House debates

Wednesday, 31 July 2019

Bills

Treasury Laws Amendment (Making Sure Multinationals Pay Their Fair Share of Tax in Australia and Other Measures) Bill 2019; Second Reading

6:56 pm

Photo of Rebekha SharkieRebekha Sharkie (Mayo, Centre Alliance) Share this | Hansard source

I rise to support this bill, the Treasury Laws Amendment (Making Sure Multinationals Pay Their Fair Share of Tax in Australia and Other Measures) Bill 2019. I have seen multiple attempts by the government to tighten up on multinational tax avoidance, and I applaud all of them. However, it is hard not to conclude that each of these measures really only nibbles away at what is a much bigger policy issue, and a very serious one at that. It's very serious because every dollar of tax that multinational corporations avoid in Australia shifts an ever-increasing burden onto Australian taxpayers, and they include both small businesses and individuals. Predictably, our government's ability to provide essential and non-essential services to Australia directly suffers as a result of multinational tax avoidance.

This is why I was so taken with the French government's recent implementation of a flat three per cent revenue tax on multinational tech giants that operate in France. The tax only applies to revenues earned in France and only upon tech companies that earn annual global revenue of more than 750 million euros, in addition to revenue in France exceeding 25 million euros. Time magazine states that:

The revenue threshold is supposed to allow more room for startups. France argues that tech giants are abusing their market dominance, notably through tax avoidance, and preventing others from a fair chance of competing.
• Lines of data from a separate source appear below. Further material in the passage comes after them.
-- ==== Sys2Proof/Proofs/Memory.lean ====
section
/-! Transactions on the two register windows (R102–R109): which are aligned, the lanes of the narrow ones, and what a step makes
of the presented operation (R111). -/

namespace Sys2Proof.Machine

/-! ### Alignment (R104) -/

theorem lowTwoBits_toNat (o : Offset) : (o.extractLsb' 0 2).toNat = o.toNat % 4 := by
  simp

theorem isWord_iff (o : Offset) : o.isWord = true ↔ o.toNat % 4 = 0 := by
  rw [Offset.isWord, beq_iff_eq, ← BitVec.toNat_inj, lowTwoBits_toNat]
  rfl

theorem not_isWord_iff {o : Offset} : (!o.isWord) = true ↔ o.toNat % 4 ≠ 0 := by
  rw [Ne, ← isWord_iff]
  simp

theorem isTwo_iff (o : Offset) : o.isTwo = true ↔ o.toNat % 4 = 2 := by
  rw [Offset.isTwo, beq_iff_eq, ← BitVec.toNat_inj, lowTwoBits_toNat]
  rfl

/-- A half-word access is aligned exactly at the even offsets. -/
theorem aligned_half_iff (o : Offset) : aligned .half o = true ↔ o.toNat % 2 = 0 := by
  simp [aligned, widthBytes]

/-- The offset check of the 16-bit rows is their alignment (R144). -/
theorem aligned_half_of_not_odd {o : Offset} (h : (!o.isOdd) = true) : aligned .half o = true :=
  aligned_half (by simpa using h)

/-! ### Lanes (R102) -/

/-- The bits of a merged write: the data operand inside the lane, the register's own value outside. -/
theorem mergeLane_bit (n : Width) (o : Offset) (r v : Word) {i : Nat} (hi : i < 32) :
    (mergeLane n o r v).getLsbD i =
      if 8 * (o.toNat % 4) ≤ i ∧ i < 8 * (o.toNat % 4) + 8 * widthBytes n then v.getLsbD (i - 8 * (o.toNat % 4))
      else r.getLsbD i := by
  rw [mergeLane, clip, laneShift]
  generalize 8 * (o.toNat % 4) = p
  simp only [BitVec.getLsbD_or, BitVec.getLsbD_and, BitVec.getLsbD_not, BitVec.getLsbD_shiftLeft, widthMask_bit, hi,
    decide_true, Bool.true_and]
  by_cases hbelow : i < p
  · simp [hbelow, Nat.not_le.2 hbelow]
  · have hin : i - p < 8 * widthBytes n ↔ i < p + 8 * widthBytes n := by omega
    by_cases habove : i < p + 8 * widthBytes n <;> simp [hbelow, Nat.le_of_not_lt hbelow, hin, habove]

theorem clip_eq_extract (n : Width) (v : Word) : clip n v = (v.extractLsb' 0 (8 * widthBytes n)).setWidth 32 := by
  refine BitVec.eq_of_getLsbD_eq fun i hi => ?_
  rw [clip, BitVec.getLsbD_and, widthMask_bit, BitVec.getLsbD_setWidth, BitVec.getLsbD_extractLsb', Nat.zero_add,
    decide_eq_true hi, Bool.true_and, Bool.and_comm]

/-! ### Narrow transactions on the DMA window (R105, R106) -/

theorem exec_dmaRd8 (k o) (s : State) : exec (.dmaRd8 k o) s = dmaReadAt k .byte o s := rfl
theorem exec_dmaRd16 (k o) (s : State) : exec (.dmaRd16 k o) s = dmaReadAt k .half o s := rfl
theorem exec_dmaWr8 (k o v) (s : State) : exec (.dmaWr8 k o v) s = dmaWriteAt k .byte o v s := rfl
theorem exec_dmaWr16 (k o v) (s : State) : exec (.dmaWr16 k o v) s = dmaWriteAt k .half o v s := rfl

section
variable {s : State} {k : Nat} {d : Dma} {n : Width} {o : Offset}

theorem dmaReadAt_next (hd : s.dmas[k]? = some d) (ha : aligned n o = true) :
    dmaReadAt k n o s = .next (s.addResult n (readLane n o (d.readReg (DmaReg.ofOffset (registerOffset o))))) := by
  rw [dmaReadAt, if_pos ha, onDma_some hd]

/-- An aligned narrow write is the 32-bit write of the merged value. -/
theorem dmaWriteAt_eq_merge (v : Word) (hd : s.dmas[k]? = some d) (ha : aligned n o = true) :
    dmaWriteAt k n o v s =
      dmaWrite32 k (DmaReg.ofOffset (registerOffset o))
        (mergeLane n o (d.readReg (DmaReg.ofOffset (registerOffset o))) v) s := by
  rw [dmaWriteAt, if_pos ha, onDma_some hd, dmaWrite32, onDma_some hd]

theorem exec_dmaRd32_next (r : DmaReg) (hd : s.dmas[k]? = some d) :
    exec (Instr.dmaRd32 k o r) s = .next (s.addResult .word (d.readReg r)) := by
  rw [exec_dmaRd32, dmaRead32, onDma_some hd]

end

/-- Settles O25, by the bits of `readLane`. -/
theorem dmaNarrowReadsProject : Obligations.DmaNarrowReadsProject := by
  intro s k d o hd
  simp only [exec_dmaRd8, exec_dmaRd16]
  refine ⟨_, _, exec_dmaRd32_next _ hd, dmaReadAt_next hd (aligned_byte o), readLane_bit .byte o _, fun hwf => ?_⟩
  exact ⟨_, dmaReadAt_next hd (aligned_half_of_not_odd hwf), readLane_bit .half o _⟩

/-- Settles O26, by the bits of `mergeLane`. -/
theorem dmaNarrowWritesMerge : Obligations.DmaNarrowWritesMerge := by
  intro s k d o v hd
  simp only [exec_dmaWr8, exec_dmaWr16, exec_dmaWr32]
  refine ⟨_, _, exec_dmaRd32_next _ hd, dmaWriteAt_eq_merge v hd (aligned_byte o), fun _ => mergeLane_bit .byte o _ v,
    fun hwf => ?_⟩
  exact ⟨_, dmaWriteAt_eq_merge v hd (aligned_half_of_not_odd hwf), fun _ => mergeLane_bit .half o _ v⟩

/-! ### Writes of the DMA window that start no transfer -/

/-- What a register write that starts no transfer keeps of its controller: the construction parameters, the queue, every
LATCH and every REQ. -/
structure Dma.HiddenKept (d d' : Dma) : Prop where
  site : d'.site = d.site
  dq : d'.dq = d.dq
  latch : ∀ x : StreamId, d'.streams[x].latch = d.streams[x].latch
  req : ∀ x : StreamId, d'.streams[x].req = d.streams[x].req

theorem Dma.HiddenKept.refl (d : Dma) : d.HiddenKept d := ⟨rfl, rfl, fun _ => rfl, fun _ => rfl⟩

theorem Dma.HiddenKept.of_streams_eq {d d' : Dma} (hsite : d'.site = d.site) (hdq : d'.dq = d.dq)
    (h : d'.streams = d.streams) : d.HiddenKept d' :=
  ⟨hsite, hdq, fun x => by rw [h], fun x => by rw [h]⟩

/-- A change of one stream that keeps its LATCH and REQ keeps the hidden state of the controller. -/
theorem Dma.HiddenKept.modStream {x : StreamId} {f : Stream → Stream} {d : Dma}
    (hlatch : (f d.streams[x]).latch = d.streams[x].latch) (hreq : (f d.streams[x]).req = d.streams[x].req) :
    d.HiddenKept (d.modStream x f) := by
  refine ⟨rfl, rfl, fun y => ?_, fun y => ?_⟩
  all_goals
    by_cases hxy : x = y
    · subst hxy; rwa [Dma.modStream_self]
    · rw [Dma.modStream_other hxy]

theorem Dma.hiddenKept_writeLifcr (v : Word) (d : Dma) : d.HiddenKept (d.writeLifcr v) :=
  .of_streams_eq (by simp) (by simp [Dma.writeLifcr]) (by simp [Dma.writeLifcr])

theorem Dma.hiddenKept_writeHifcr (v : Word) (d : Dma) : d.HiddenKept (d.writeHifcr v) :=
  .of_streams_eq (by simp) (by simp [Dma.writeHifcr]) (by simp [Dma.writeHifcr])

theorem Stream.writeReg_req (q : StreamReg) (v : Word) (m : Stream) : (m.writeReg q v).req = m.req := by
  cases q with
  | ndtr | par | m0ar | m1ar =>
    simp only [Stream.writeReg]
    split <;> rfl
  | cr => rfl
  | fcr => rfl

/-- A write of the CR of an enabled stream only stores its fields (R221, R223). -/
theorem writeStreamCr_enabled {k : Nat} {x : StreamId} {v : Word} {w : Work} {d : Dma} (hd : w.st.dmas[k]? = some d)
    (hen : d.streams[x].en = true) :
    writeStreamCr k x v w = .ok (w.modDma k fun d' => d'.modStream x fun _ => d.streams[x].storeCr v) := by
  simp only [writeStreamCr, hd]
  rw [if_neg (by rw [hen]; exact Bool.false_ne_true)]

theorem Work.modDma_id (k : Nat) (w : Work) : w.modDma k id = w := by
  simp [Work.modDma, State.modDma]

/-- A write of a register that is not the CR of a disabled stream changes its controller alone, and none of its hidden
state. -/
theorem dmaWriteReg_changes {k : Nat} {r : DmaReg} (v : Word) {w : Work} {d : Dma} (hd : w.st.dmas[k]? = some d)
    (hcr : ∀ x, r = .stream x .cr → d.streams[x].en = true) :
    ∃ f : Dma → Dma, dmaWriteReg k r v w = .ok (w.modDma k f) ∧ d.HiddenKept (f d) := by
  have hstore (x q) : d.HiddenKept (d.modStream x (Stream.writeReg q v)) :=
    .modStream (Stream.writeReg_latch q v _) (Stream.writeReg_req q v _)
  cases r with
  | lisr | hisr | unmapped => exact ⟨id, by rw [w.modDma_id k]; rfl, .refl d⟩
  | lifcr => exact ⟨_, rfl, d.hiddenKept_writeLifcr v⟩
  | hifcr => exact ⟨_, rfl, d.hiddenKept_writeHifcr v⟩
  | stream x q =>
    cases q with
    | cr => exact ⟨_, writeStreamCr_enabled hd (hcr x rfl), .modStream rfl rfl⟩
    | ndtr | par | m0ar | m1ar | fcr => exact ⟨_, rfl, hstore x _⟩

theorem dmaWrite32_next {s : State} {k : Nat} {r : DmaReg} (v : Word) {d : Dma} (hd : s.dmas[k]? = some d)
    (hcr : ∀ x, r = .stream x .cr → d.streams[x].en = true) :
    ∃ d' : Dma, dmaWrite32 k r v s = .next { s with dmas := s.dmas.set k d' } ∧ d.HiddenKept d' := by
  obtain ⟨f, hwrite, hkept⟩ := dmaWriteReg_changes v (w := ⟨s, []⟩) hd hcr
  refine ⟨f d, ?_, hkept⟩
  rw [dmaWrite32, onDma_some hd, hwrite, Work.modDma, settle_nil, State.modDma_eq f hd]

/-- An aligned narrow write completes unless it reaches the CR of a disabled stream. -/
theorem dmaWriteAt_next {s : State} {k : Nat} {n : Width} {o : Offset} (v : Word) {d : Dma}
    (hd : s.dmas[k]? = some d) (ha : aligned n o = true)
    (hcr : ∀ x, DmaReg.ofOffset (registerOffset o) = .stream x .cr → d.streams[x].en = true) :
    ∃ d' : Dma, dmaWriteAt k n o v s = .next { s with dmas := s.dmas.set k d' } ∧ d'.site = d.site ∧ d'.dq = d.dq ∧
      ∀ x : StreamId, d'.streams[x].latch = d.streams[x].latch ∧ d'.streams[x].req = d.streams[x].req := by
  rw [dmaWriteAt_eq_merge v hd ha]
  obtain ⟨d', hnext, hkept⟩ := dmaWrite32_next _ hd hcr
  exact ⟨d', hnext, hkept.site, hkept.dq, fun x => ⟨hkept.latch x, hkept.req x⟩⟩

/-- Settles O27: the merged write only changes the addressed controller. -/
theorem dmaNarrowWritesComplete : Obligations.DmaNarrowWritesComplete := by
  intro s k d o v hd hcr
  simp only [exec_dmaWr8, exec_dmaWr16]
  exact ⟨dmaWriteAt_next v hd (aligned_byte o) hcr, fun hwf => dmaWriteAt_next v hd (aligned_half_of_not_odd hwf) hcr⟩

/-! ### Narrow transactions on the I²C window (R107–R109) -/

theorem exec_i2cRd8 (j o) (s : State) : exec (.i2cRd8 j o) s = i2cReadAt j .byte o s := rfl
theorem exec_i2cRd16 (j o) (s : State) : exec (.i2cRd16 j o) s = i2cReadAt j .half o s := rfl
theorem exec_i2cWr8Aligned (j o v) (s : State) : exec (.i2cWr8Aligned j o v) s = i2cWriteBus j .byte o v s := rfl
theorem exec_i2cWr16Aligned (j o v) (s : State) : exec (.i2cWr16Aligned j o v) s = i2cWriteBus j .half o v s := rfl
theorem exec_i2cWr8Unaligned (j o v) (s : State) : exec (.i2cWr8Unaligned j o v) s = i2cWriteBus j .byte o v s := rfl
theorem exec_i2cWr16Unaligned (j o v) (s : State) : exec (.i2cWr16Unaligned j o v) s = i2cWriteBus j .half o v s := rfl

section
variable {s : State} {j : Nat} {c : I2c} {n : Width} {o : Offset}

/-- An aligned read at any width has the effect of the register's read, and answers its lanes. -/
theorem i2cReadAt_noDispatch {c' : I2c} {r : Word} (hc : s.i2cs[j]? = some c) (ha : aligned n o = true)
    (hread : c.readReg (I2cReg.ofOffset (registerOffset o)) = (r, c')) (h : s.NoDispatch (lineEvents c c')) :
    i2cReadAt j n o s = .next (State.afterI2c (s.addResult n (readLane n o r)) j c c' s.child) := by
  rw [i2cReadAt, if_pos ha, onI2c_some hc, I2c.readAt, hread]
  exact i2cStep_noDispatch (s := s.addResult n _) h

/-- A write at a word offset is the 32-bit write of the value that its width carries (R108). -/
theorem i2cWriteBus_at_word (v : Word) (ho : o.isWord = true) :
    i2cWriteBus j n o v s = i2cWrite32 j (I2cReg.ofOffset o) (clip n v) s := by
  have hword := (isWord_iff o).1 ho
  have ha : aligned n o = true := by
    cases n <;> simp only [aligned, widthBytes, beq_iff_eq] <;> omega
  simp only [i2cWriteBus, if_pos ha, i2cWriteAt, if_pos hword, i2cWrite32]

/-- An aligned write beside the word offsets is ignored (R109). -/
theorem i2cWriteBus_ignored (v : Word) (hc : s.i2cs[j]? = some c) (ha : aligned n o = true) (ho : o.toNat % 4 ≠ 0) :
    i2cWriteBus j n o v s = .next s := by
  rw [i2cWriteBus, if_pos ha, onI2c_some hc, i2cWriteAt, if_neg ho]
  exact i2cStep_same hc

end

/-- Settles O47: at every width the controller is left as the register's read leaves it. -/
theorem i2cNarrowReadsHaveTheFullEffect : Obligations.I2cNarrowReadsHaveTheFullEffect := by
  intro s j c c' o r hc hread hquiet
  simp only [exec_i2cRd32, exec_i2cRd8, exec_i2cRd16]
  refine ⟨i2cRead32_noDispatch hc hread hquiet, ⟨_, ?_, readLane_bit .byte o r⟩,
    fun hwf => ⟨_, ?_, readLane_bit .half o r⟩⟩
  · exact i2cReadAt_noDispatch hc (aligned_byte o) hread hquiet
  · exact i2cReadAt_noDispatch hc (aligned_half_of_not_odd hwf) hread hquiet

theorem i2cWr8Aligned_eq_wr32 {j : Nat} {o : Offset} {v : Word} (hwf : WellFormed (.i2cWr8Aligned j o v)) (s : State) :
    exec (.i2cWr8Aligned j o v) s = i2cWrite32 j (I2cReg.ofOffset o) ((v.extractLsb' 0 8).setWidth 32) s := by
  rw [exec_i2cWr8Aligned, i2cWriteBus_at_word v hwf, clip_eq_extract]
  rfl

theorem i2cWr16Aligned_eq_wr32 {j : Nat} {o : Offset} {v : Word} (hwf : WellFormed (.i2cWr16Aligned j o v)) (s : State) :
    exec (.i2cWr16Aligned j o v) s = i2cWrite32 j (I2cReg.ofOffset o) ((v.extractLsb' 0 16).setWidth 32) s := by
  rw [exec_i2cWr16Aligned, i2cWriteBus_at_word v hwf, clip_eq_extract]
  rfl

/-- Settles O48, by the two cases of an aligned write: at a word offset and beside. -/
theorem i2cNarrowWritesZeroExtendOrAreIgnored : Obligations.I2cNarrowWritesZeroExtendOrAreIgnored := by
  intro s j c o v hc
  refine ⟨fun hwf => ?_, fun hwf => ?_, fun hwf => ?_, fun hwf => ?_⟩
  · rw [i2cWr8Aligned_eq_wr32 hwf, exec_i2cWr32]
  · rw [i2cWr16Aligned_eq_wr32 hwf, exec_i2cWr32]
  · rw [exec_i2cWr8Unaligned]
    exact i2cWriteBus_ignored v hc (aligned_byte o) (not_isWord_iff.1 hwf)
  · have htwo := (isTwo_iff o).1 hwf
    rw [exec_i2cWr16Unaligned]
    exact i2cWriteBus_ignored v hc ((aligned_half_iff o).2 (by omega)) (by omega)

/-- Settles O49: the 32-bit write that a narrow write at a word offset is completes. -/
theorem i2cAlignedNarrowWritesComplete : Obligations.I2cAlignedNarrowWritesComplete := by
  intro s j c c' o v e' hc
  refine ⟨fun hwf hwrite hquiet => ?_, fun hwf hwrite hquiet => ?_⟩
  · rw [i2cWr8Aligned_eq_wr32 hwf]
    exact i2cWrite32_noDispatch hc hwrite hquiet
  · rw [i2cWr16Aligned_eq_wr32 hwf]
    exact i2cWrite32_noDispatch hc hwrite hquiet

/-! ### Steps (R111, R142) and misaligned transactions (R104) -/

theorem step_of_decode_ok {s : State} {p : Operation} {rest : List Operation} {i : Instr} (hs : s.ops = p :: rest)
    (hp : decode p = .ok i) : step s = exec i { s with ops := rest } := by
  simp only [step, hs, hp]

theorem step_of_decode_reserved {s : State} {p : Operation} {rest : List Operation} (hs : s.ops = p :: rest)
    (hp : decode p = .error .reservedDescriptor) : step s = .refused .reservedDescriptor := by
  simp only [step, hs, hp]

theorem step_idle {s : State} (hs : s.ops = []) : step s = .next s := by
  simp only [step, hs]

/-- Settles O5, by the three ways a step goes. -/
theorem stepRunsTheDecodedOperation : Obligations.StepRunsTheDecodedOperation :=
  ⟨fun _ _ _ hs => ⟨fun _ => step_of_decode_ok hs, step_of_decode_reserved hs⟩, fun _ => step_idle⟩

/-- Settles O28: each of the twelve runs `misaligned`, which looks at no operand and at no state. -/
theorem misalignedTransactionsAreRefused : Obligations.MisalignedTransactionsAreRefused := by
  intro s n o v i hi
  have hrun : exec i s = misaligned s := by
    simp only [List.mem_cons, List.not_mem_nil, or_false] at hi
    obtain rfl | rfl | rfl | rfl | rfl | rfl | rfl | rfl | rfl | rfl | rfl | rfl := hi <;> rfl
  rw [hrun, misaligned]

end Sys2Proof.Machine
end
I find it hard to disagree with that sentiment, especially when large tech companies pay very little tax in most of the jurisdictions in which they operate, including Australia. For example, in financial year 2016-17, Facebook paid only $12.5 million of tax in Australia, which was only 3.8 per cent of its Australian revenue of $331 million; Google only paid $33 million in tax, which was only 2.2 per cent of its Australian revenue of almost $1.5 billion; and, in combining Amazon corporate and Amazon web services, Amazon paid $10.4 million in tax, which was only 2.3 per cent of its $454 million in Australian revenue. And similar stories stretch back through multiple years of Australian taxation data.

I would encourage every member in this chamber to read The Great Multinational Tax Rort: How We're All Being Robbed by Martin Feil. Just to give some global context to this: multinational corporations have avoided trillions of dollars of tax over the past 25 years. Tax avoidance is legal, but it is a massive abuse by multinationals that has a devastating effect on governments around the world and has placed an unbearable burden on individual taxpayers and on honest local businesses.

What is interesting, though, is that there are four accounting firms—PricewaterhouseCoopers; Ernst & Young, now known as EY; KPMG; and Deloitte—and they are the global accountants and tax advisers for multinationals. They have been paid over $500 billion in the past 25 years to prepare annual accounts and to manage multinational tax affairs. The favourite tool of the big four accountancies to minimise tax for their multinational clients is transfer pricing, a complex and confusing array of methodologies and strategies that work to reduce tax or even avoid tax altogether.

So I would encourage every member of this chamber to read this book. It is certainly eye-opening and says that we have to do much more. Apple Australia paid just $80 million in income tax on revenue of $6 billion in Australia in the year 2013-14. How can our mum-and-dad businesses compete when that is the arrangement that Apple have through their complex web, as do all of the other multinationals?

So we really must act to clamp down on multinationals which are, perfectly legally but immorally, taking full advantage of the weaknesses in our taxation system and other nations' taxation systems. For Australia, this is of great detriment to our taxpayers. The French look to be leading the way, and I hope Australia will do all we can to follow.